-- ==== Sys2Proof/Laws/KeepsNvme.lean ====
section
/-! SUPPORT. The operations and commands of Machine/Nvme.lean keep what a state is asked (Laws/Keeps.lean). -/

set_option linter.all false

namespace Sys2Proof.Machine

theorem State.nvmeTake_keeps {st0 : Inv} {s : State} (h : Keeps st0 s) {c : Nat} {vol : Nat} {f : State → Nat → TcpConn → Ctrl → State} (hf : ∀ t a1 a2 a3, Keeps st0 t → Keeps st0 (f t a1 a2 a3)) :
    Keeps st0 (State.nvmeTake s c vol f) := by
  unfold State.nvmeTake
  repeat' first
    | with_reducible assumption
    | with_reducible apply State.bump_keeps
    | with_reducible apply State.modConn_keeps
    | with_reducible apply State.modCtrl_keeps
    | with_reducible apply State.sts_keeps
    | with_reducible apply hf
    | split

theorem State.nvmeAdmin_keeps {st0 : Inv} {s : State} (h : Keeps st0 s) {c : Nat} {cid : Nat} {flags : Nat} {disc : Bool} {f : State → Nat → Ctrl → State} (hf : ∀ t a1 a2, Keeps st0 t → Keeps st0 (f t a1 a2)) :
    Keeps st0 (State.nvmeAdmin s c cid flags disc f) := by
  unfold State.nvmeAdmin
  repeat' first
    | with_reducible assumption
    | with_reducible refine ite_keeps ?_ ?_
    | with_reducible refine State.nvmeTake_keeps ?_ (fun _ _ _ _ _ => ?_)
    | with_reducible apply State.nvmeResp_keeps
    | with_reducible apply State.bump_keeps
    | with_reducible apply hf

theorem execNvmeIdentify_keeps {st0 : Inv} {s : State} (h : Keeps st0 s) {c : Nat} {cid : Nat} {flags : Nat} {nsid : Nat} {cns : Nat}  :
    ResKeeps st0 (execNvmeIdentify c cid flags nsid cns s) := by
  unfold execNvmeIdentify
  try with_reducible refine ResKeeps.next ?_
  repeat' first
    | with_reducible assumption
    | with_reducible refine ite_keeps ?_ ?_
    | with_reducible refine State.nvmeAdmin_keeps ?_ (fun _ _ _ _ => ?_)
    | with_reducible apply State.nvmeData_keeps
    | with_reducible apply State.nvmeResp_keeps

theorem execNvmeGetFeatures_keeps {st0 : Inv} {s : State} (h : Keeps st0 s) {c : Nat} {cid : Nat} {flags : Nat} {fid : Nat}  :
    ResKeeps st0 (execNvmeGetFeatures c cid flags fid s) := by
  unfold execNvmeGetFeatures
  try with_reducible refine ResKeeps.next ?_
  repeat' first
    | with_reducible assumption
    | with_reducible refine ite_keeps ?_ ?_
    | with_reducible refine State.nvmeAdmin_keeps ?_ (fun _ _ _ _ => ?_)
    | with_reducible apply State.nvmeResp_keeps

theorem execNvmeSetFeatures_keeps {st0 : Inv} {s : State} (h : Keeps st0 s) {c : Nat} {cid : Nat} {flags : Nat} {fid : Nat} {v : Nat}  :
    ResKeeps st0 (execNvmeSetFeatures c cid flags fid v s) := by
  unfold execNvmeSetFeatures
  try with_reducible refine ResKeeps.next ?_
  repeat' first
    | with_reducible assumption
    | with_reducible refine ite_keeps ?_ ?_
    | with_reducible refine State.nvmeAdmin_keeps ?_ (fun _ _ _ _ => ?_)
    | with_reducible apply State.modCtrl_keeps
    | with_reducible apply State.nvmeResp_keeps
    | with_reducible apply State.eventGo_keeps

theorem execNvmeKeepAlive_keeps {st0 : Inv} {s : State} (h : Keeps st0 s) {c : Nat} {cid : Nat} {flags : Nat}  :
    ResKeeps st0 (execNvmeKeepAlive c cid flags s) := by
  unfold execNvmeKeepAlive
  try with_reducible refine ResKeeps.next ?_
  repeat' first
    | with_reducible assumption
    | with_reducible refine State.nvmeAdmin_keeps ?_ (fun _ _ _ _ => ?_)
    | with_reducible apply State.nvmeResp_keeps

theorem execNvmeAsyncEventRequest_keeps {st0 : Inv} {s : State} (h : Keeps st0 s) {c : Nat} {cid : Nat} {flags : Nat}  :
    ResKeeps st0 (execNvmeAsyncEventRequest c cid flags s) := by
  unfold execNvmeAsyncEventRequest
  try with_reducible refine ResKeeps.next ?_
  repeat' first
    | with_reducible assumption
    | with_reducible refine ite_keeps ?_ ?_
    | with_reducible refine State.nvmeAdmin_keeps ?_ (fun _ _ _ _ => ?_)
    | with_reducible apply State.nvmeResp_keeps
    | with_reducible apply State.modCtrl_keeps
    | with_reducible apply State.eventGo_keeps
===============
THE TASK
Report each line of the data in which "Machine" occurs.

OUTPUT FOR THIS EXERCISE
/-! SUPPORT. The operations and commands of Machine/Nvme.lean keep what a state is asked (Laws/Keeps.lean). -/
namespace Sys2Proof.Machine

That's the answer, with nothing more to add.